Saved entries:
::::::

/-- The state with it, and what the array has asked for given up. -/
def State.stoppedAt (s : State) (n : Nat) (y : Bool) (o : ArrayOp) : State :=
  let s := s.dropArrayAsks n y
  s.setCoreAt n ((s.coreAt n).stoppedAt y o)

/-- A stop met by an array after array issue (R238, R239, R341): restartable, with MPROG and the latched operation kept, or imprecise. -/
def State.stopArray (s : State) (n : Nat) (y : Bool) (o : ArrayOp) : Hold → State
  | .trap t => if t.cause = 0x1A then s.uncorrectableAt n (arrayUnit y) 0 true t else s.takeStop n .trap (arrayUnit y) 0 true false t 0
  | .fault t => (s.stoppedAt n y o).takeStop n .fault (arrayUnit y) 0 false false t 0
  | .watch a w c =>
    ((s.stoppedAt n y o).logStrikes n (agentId n .M) true w a).takeStop n .fault (arrayUnit y)
      0 false true ⟨0x1E, 0, 0, c, 0⟩ 0
  | _ => s

/-- The state with an operation of an array replaced. -/
def State.putOp (s : State) (n : Nat) (y : Bool) (o : ArrayOp) : State := s.setCoreAt n ((s.coreAt n).setArray y (((s.coreAt n).array y).putOp o))

/-- On whose behalf an operation in the array reads. -/
def ArrayOp.reader (o : ArrayOp) (n : Nat) (y : Bool) (now : Nat) : ArrayReader :=
  ⟨n, y, o.mode, o.pc, o.waiting, o.waiting && decide (o.since + 10000000 ≤ now)⟩

/-- A read of an operation in the array that has come to something (R211, R238, R239). -/
def State.opRead (s : State) (n : Nat) (y : Bool) (o : ArrayOp) (put : List Nat × List Nat → ArrayOp) : LineRead → State
  | .ok s codes scales => s.putOp n y { put (codes, scales) with waiting := false }
  | .wait s none => s
  | .wait t (some h) => if o.waiting then s else (t.putOp n y { o with waiting := true, since := s.dcc }).signalMeta (s.viewer n) h
  | .stop s e => s.stopArray n y o e

/-- A queue-sourced pair of rows (R229): one entry of the load queue. -/
def State.enterPair (s : State) (n : Nat) (y : Bool) (o : ArrayOp) (e : MatEntry) : State :=
  let q := stepField o.regs.ma 196 3
  let c := s.coreAt n
  match c.loadq.get [] q with
  | [] => s
  | entry :: _ =>
    let codes := rowCodes e.fmtA entry
    let kk := e.cls.k
    let s := (s.setCoreAt n (c.takeHeads [q])).enterRow n y o (codes.take kk) []
    s.enterRow n y { o with row := o.row + 1 } ((codes.drop kk).take kk) []

/-- B preloaded again, step by step, for an operation that goes on after a stop (R238). -/
def State.reload (s : State) (n : Nat) (y : Bool) (o : ArrayOp) (e : MatEntry) : State :=
  if o.steps.length < 128 then s.opRead n y o (fun x => { o with steps := o.steps ++ [x] }) (s.fetchStep (o.reader n y s.dcc) o.regs e o.steps.length)
  else
    let (b, bs) := bColumns e.cls.k o.steps
    s.putOp n y { o with latched := true, b := b, bScale := bs, steps := [] }

/-- The row of A that is staged first enters (R232), where its turn has come (R234). -/
def State.enterStaged (s : State) (n : Nat) (y : Bool) (o : ArrayOp) : State :=
  match o.staged with
  | [] => s
  | (xs, sa) :: rest => if ((s.coreAt n).array y).rowBlocked o o.row then s else s.enterRow n y { o with staged := rest } xs sa

/-- The next row of A requested (R231). A stop that it meets waits until the rows before it have entered, so that MPROG counts them (R238). -/
def State.stageRow (s : State) (n : Nat) (y : Bool) (o : ArrayOp) (e : MatEntry) : State :=
  match s.fetchRow (o.reader n y s.dcc) o.regs e (o.row + o.staged.length), o.staged with
  | .stop _ _, _ :: _ => s.enterStaged n y o
  | x, _ => s.opRead n y o (fun r => { o with staged := o.staged ++ [r] }) x

/-- MMUL_ROW_ENTRY (R231 to R234, R238): the next row of A is staged, at most 16 ahead, or enters, where its turn has come. A save or the stop of this
operation holds it (R240, R238); after a resumption B is read again first. -/
def execMmulRowEntry (core : Nat) (y : ArrayId) (s : State) : Host.Outcome State Fault Refusal :=
  .next (
    let c := s.coreAt core
    let y := isArrayY y
    let a := c.array y
    match a.entering with
    | none => s
    | some o =>
      let e := MatEntry.ofBits o.entry
      if (c.save.isSome ∧ !a.entryNeeded) ∨ (c.stop.isSome ∧ !o.latched) then s
      else if !o.latched then s.reload core y o e
      else if o.regs.queueA then (if a.rowBlocked o o.row ∨ a.rowBlocked o (o.row + 1) then s else s.enterPair core y o e)
      else
        let more := decide (o.staged.length < 16) && decide (o.row + o.staged.length < 128)
        if more ∧ (o.staged.isEmpty ∨ a.rowBlocked o o.row ∨ Config.pick (8 * s.steps + 2) % 2 = 0) then
          s.stageRow core y o e
        else s.enterStaged core y o)

/-- The drain of an array. -/
def ArrayState.draining (a : ArrayState) : Option ArrayOp := a.ops.find? fun o => o.isDrain

/-- The coordinates a drain writes row `r` to (R236 step 4). -/
def drainCoords (w : BitVec 256) (r : Nat) : List (List Int) :=
  let c := stepCoords w
  let at_ := fun (n : Nat) (v : Nat) => c.getD n 0 + (v : Int)
  (List.range 128).map fun j =>
    if stepField w 199 1 = 1 then [at_ 0 r, at_ 1 j, c.getD 2 0, c.getD 3 0] else [at_ 0 j, at_ 1 r, c.getD 2 0, c.getD 3 0]

/-- A drain row's write, an access of cluster M of the array's unit (R178, R215, R236), in the race mode its MDRAIN issued in. -/
def State.enqueueDrain (s : State) (n : Nat) (y : Bool) (o : ArrayOp) (r : ObjRec) (coord : List Int) (v : Nat) (ps : List Part) : State :=
  let c := s.coreAt n
  let x : Access :=
    { id := c.nextId, cluster := .M, unit := arrayUnit y, pc := o.pc, code := 9, handle := stepHandle o.regs.mc, coord := coord, op := .store v, parts := ps,
      acq := false, rel := false, scope := c.cr.dscope,
      versioned := !r.hv && decide (c.vresLines ≠ 0) && (ps.any fun p => match p.place with | .device _ => true | _ => false),
      mode := o.mode, checked := r.rc && decide (o.mode ≠ 0) && !(linesOf ps).isEmpty, metaH := r.metaH, span := r.span,
      phase := .issued, since := s.dcc, before := none }
  let s := s.logStrikes n (agentId n .M) false true (s.strikes true ps)
  s.setCoreAt n { s.coreAt n with accesses := (s.coreAt n).accesses ++ [x], nextId := c.nextId + 1 }

/-- The codes of a drained row, side by side, and whether one was saturated (R143). -/
def drainRowCodes (e : MatEntry) (isInt : Bool) (ta tb : BitVec 32) : List (BitVec 32) → Nat × Bool
  | [] => (0, false)
  | a :: r =>
    let (c, sat) := drainElement e isInt ta tb a
    let (w, sats) := drainRowCodes e isInt ta tb r
    (c % 2 ^ e.fmtO.codeWidth + 2 ^ e.fmtO.slot * w, sat || sats)

/-- Has a later MMUL written rows of the accumulator that a drain empties (R299)? -/
def ArrayState.writtenAfter (a : ArrayState) (o : ArrayOp) : Bool :=
  a.ops.any fun x => !x.isDrain && decide (x.regs.accumulator = o.regs.accumulator) && decide (o.seq < x.seq) && decide (0 < x.row)

/-- A row of a drain read, converted and sent on its way (R236 steps 2 to 5). The accumulator is known zero after a drain with DCLR (R299). -/
def State.drainOne (s : State) (n : Nat) (y : Bool) (o : ArrayOp) (r : ObjRec) (cs : List (List Int)) (ps : List Part) : State :=
  let c := s.coreAt n
  let k := o.regs.accumulator
  let (v, sat) := drainRowCodes (.ofBits o.entry) (MatEntry.ofBits o.entry).ak o.ta o.tb (c.accRow k o.row)
  let clear := stepField o.regs.mc 200 1 = 1
  let c := if clear then c.setAccRow k o.row (List.replicate 128 0) else c
  let c := if clear ∧ o.row = 127 ∧ !(c.array y).writtenAfter o then c.setAccState k { c.accState k with zero := true } else c
  let c := { c with mstat := mstatDsat c.mstat sat }
  let c := c.setArray y ((c.array y).putOp { o with row := o.row + 1, waiting := false })
  ((s.setCoreAt n c).cacheUse (s.viewer n) (stepHandle o.regs.mc) ps).enqueueDrain n y o r (cs.headD []) v ps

::::::

Print again the lines of the entries above that fall between the line holding "let y := isArrayY y" and the line holding "def ArrayState.draining (a", inclusive, exactly as they stand.

FINISHED EXERCISE:
    let y := isArrayY y
    let a := c.array y
    match a.entering with
    | none => s
    | some o =>
      let e := MatEntry.ofBits o.entry
      if (c.save.isSome ∧ !a.entryNeeded) ∨ (c.stop.isSome ∧ !o.latched) then s
      else if !o.latched then s.reload core y o e
      else if o.regs.queueA then (if a.rowBlocked o o.row ∨ a.rowBlocked o (o.row + 1) then s else s.enterPair core y o e)
      else
        let more := decide (o.staged.length < 16) && decide (o.row + o.staged.length < 128)
        if more ∧ (o.staged.isEmpty ∨ a.rowBlocked o o.row ∨ Config.pick (8 * s.steps + 2) % 2 = 0) then
          s.stageRow core y o e
        else s.enterStaged core y o)

/-- The drain of an array. -/
def ArrayState.draining (a : ArrayState) : Option ArrayOp := a.ops.find? fun o => o.isDrain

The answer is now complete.